The function in the integral is $\leq \frac{2}{x+y}$. The integral of $1/(x+y)$ on the square is bounded, because $\frac{1}{x+y} \in [N,N+1)$ for points in the square with $x+y \in [1/(N+1), 1/N]$ is (for large $N$) a trapezoid with height approximately $1/N^2$ and width of approximately $1/N$, for a total contribution to the integral of about $N \times \frac{1}{N^3} (1 + o(1)) \sim \frac{1}{N^2} $. This converges when summed on integer $N \geq n_0$.

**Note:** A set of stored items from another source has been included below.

-- ==== Sys2Proof/Machine/Core.lean ====
section
/-! DEFINITION. The machine as the host takes it. -/

def Sys2Proof.core : Host.Core :=
  { State := Sys2Proof.Machine.State, Fault := Sys2Proof.Machine.Fault, Refusal := Sys2Proof.Machine.Refusal,
    step := Sys2Proof.Machine.step, reset := Sys2Proof.Machine.State.reset }
end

(2) Sum converges to the integral.

The sum is a "minimum" Riemann sum for the integral on a partition of the square into $n^2$ equal small. The "maximum" Riemann sum on the same squares except the one containing $(0,0)$ (whose contribution to the sum and to the integral both converge to $0$, and can be ignored) is the same sum for $i,j < n$, plus a small modification along the boundary of the square ($ij=0$ or $i=n$ or $j=n$). These changes to the sum are essentially line integrals of a the function along the sides of the square, weighted by $1/n$, and the modifications go to $0$.

(3) Evaluation of integral.

This can be done using polar coordinates, and maybe by easier methods. I did not work it out, since parts 1+2 already identified what the limit "is" and showed convergence.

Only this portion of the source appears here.